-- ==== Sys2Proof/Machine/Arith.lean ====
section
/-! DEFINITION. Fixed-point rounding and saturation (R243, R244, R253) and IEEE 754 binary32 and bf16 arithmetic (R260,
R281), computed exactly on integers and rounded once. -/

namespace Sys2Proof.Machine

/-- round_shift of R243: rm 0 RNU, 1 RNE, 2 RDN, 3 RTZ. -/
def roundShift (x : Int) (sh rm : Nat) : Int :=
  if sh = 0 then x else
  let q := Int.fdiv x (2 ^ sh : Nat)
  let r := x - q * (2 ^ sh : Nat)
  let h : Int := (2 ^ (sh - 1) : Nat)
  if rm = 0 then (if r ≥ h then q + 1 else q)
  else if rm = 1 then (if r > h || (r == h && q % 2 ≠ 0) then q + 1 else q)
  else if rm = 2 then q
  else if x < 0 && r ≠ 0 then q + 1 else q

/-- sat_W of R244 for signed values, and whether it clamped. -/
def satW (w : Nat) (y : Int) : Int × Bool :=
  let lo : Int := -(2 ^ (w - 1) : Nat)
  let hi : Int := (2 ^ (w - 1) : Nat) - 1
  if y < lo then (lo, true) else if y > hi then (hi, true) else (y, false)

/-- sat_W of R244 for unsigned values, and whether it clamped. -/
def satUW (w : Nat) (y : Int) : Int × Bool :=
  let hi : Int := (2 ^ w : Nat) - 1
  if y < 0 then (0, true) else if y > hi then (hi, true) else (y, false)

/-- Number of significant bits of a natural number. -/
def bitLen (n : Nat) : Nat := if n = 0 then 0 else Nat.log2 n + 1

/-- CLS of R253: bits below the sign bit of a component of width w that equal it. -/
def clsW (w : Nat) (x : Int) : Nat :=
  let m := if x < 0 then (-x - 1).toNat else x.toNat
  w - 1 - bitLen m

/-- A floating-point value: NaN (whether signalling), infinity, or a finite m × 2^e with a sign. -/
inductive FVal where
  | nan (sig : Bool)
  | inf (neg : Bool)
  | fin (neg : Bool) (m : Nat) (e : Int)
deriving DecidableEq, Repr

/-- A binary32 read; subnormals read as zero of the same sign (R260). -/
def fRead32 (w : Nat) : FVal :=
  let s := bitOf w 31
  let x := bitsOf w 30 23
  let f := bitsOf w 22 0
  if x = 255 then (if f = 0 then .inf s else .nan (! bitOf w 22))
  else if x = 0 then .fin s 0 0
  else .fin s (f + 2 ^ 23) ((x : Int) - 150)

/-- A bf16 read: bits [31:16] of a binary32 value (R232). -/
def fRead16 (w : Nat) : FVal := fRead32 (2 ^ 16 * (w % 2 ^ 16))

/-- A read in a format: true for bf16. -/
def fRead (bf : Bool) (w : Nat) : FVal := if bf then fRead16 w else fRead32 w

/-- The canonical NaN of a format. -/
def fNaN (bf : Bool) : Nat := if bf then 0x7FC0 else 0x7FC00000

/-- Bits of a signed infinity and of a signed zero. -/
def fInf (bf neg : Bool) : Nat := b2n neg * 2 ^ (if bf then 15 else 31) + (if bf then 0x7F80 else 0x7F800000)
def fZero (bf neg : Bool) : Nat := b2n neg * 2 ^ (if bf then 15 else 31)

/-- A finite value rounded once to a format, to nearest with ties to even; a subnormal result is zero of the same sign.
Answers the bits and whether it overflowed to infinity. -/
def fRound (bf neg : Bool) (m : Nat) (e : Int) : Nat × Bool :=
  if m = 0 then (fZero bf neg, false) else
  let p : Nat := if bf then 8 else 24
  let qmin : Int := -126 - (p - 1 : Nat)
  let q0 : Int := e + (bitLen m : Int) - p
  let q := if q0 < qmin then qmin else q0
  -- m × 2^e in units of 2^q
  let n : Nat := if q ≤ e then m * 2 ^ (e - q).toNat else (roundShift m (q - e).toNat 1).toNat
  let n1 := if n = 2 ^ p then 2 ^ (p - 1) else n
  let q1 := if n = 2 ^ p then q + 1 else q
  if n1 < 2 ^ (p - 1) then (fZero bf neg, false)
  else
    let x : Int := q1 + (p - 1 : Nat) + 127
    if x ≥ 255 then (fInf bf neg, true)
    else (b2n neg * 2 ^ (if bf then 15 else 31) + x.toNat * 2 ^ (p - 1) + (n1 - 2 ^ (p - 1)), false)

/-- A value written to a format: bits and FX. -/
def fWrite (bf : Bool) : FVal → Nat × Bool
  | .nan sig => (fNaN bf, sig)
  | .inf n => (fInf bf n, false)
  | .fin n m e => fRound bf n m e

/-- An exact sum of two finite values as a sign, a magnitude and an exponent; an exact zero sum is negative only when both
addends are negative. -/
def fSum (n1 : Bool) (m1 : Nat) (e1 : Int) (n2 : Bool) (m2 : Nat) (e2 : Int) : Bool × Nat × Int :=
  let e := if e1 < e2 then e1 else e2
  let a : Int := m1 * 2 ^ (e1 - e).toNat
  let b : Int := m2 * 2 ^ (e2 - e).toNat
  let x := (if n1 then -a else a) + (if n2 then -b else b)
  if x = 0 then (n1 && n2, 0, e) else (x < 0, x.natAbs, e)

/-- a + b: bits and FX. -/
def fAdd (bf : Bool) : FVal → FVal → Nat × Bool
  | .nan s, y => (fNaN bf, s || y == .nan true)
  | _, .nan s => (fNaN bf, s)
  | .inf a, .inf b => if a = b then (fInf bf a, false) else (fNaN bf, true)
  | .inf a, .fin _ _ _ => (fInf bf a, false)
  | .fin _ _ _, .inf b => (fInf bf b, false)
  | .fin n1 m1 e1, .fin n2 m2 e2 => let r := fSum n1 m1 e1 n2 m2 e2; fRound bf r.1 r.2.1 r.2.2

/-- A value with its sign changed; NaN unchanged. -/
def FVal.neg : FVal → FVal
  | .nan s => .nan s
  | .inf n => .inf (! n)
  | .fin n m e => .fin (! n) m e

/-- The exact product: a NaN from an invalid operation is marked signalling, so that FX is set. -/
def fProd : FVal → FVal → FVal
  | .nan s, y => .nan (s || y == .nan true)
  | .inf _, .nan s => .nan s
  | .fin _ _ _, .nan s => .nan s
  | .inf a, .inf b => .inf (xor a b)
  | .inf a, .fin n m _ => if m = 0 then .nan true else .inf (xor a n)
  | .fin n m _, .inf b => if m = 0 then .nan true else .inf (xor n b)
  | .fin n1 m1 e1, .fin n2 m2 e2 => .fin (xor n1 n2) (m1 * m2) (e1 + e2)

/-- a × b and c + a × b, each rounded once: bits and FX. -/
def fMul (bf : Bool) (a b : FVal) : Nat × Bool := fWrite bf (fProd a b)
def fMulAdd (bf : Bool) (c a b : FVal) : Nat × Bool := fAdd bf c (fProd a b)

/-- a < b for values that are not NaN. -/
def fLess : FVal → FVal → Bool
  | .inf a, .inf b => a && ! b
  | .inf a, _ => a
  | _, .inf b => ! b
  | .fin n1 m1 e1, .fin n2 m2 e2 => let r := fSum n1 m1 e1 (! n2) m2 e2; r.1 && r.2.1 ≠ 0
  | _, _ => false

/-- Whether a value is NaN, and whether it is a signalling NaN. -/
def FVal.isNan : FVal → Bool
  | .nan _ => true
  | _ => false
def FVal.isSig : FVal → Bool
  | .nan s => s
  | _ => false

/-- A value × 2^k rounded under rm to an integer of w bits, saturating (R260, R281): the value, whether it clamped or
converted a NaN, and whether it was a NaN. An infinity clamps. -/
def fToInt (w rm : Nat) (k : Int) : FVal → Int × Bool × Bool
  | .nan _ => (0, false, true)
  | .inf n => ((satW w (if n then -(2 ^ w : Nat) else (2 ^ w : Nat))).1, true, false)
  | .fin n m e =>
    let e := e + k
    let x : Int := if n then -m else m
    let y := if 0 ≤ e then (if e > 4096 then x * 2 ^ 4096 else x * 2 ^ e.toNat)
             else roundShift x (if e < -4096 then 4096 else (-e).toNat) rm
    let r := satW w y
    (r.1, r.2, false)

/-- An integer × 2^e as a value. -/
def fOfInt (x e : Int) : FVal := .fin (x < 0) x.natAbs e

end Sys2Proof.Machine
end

> [WHAT YOU WILL DO]:
The lines to copy are those in the records above containing the word "infinity".

> [RESPONSE]:
/-- A floating-point value: NaN (whether signalling), infinity, or a finite m × 2^e with a sign. -/
/-- Bits of a signed infinity and of a signed zero. -/
Answers the bits and whether it overflowed to infinity. -/
converted a NaN, and whether it was a NaN. An infinity clamps. -/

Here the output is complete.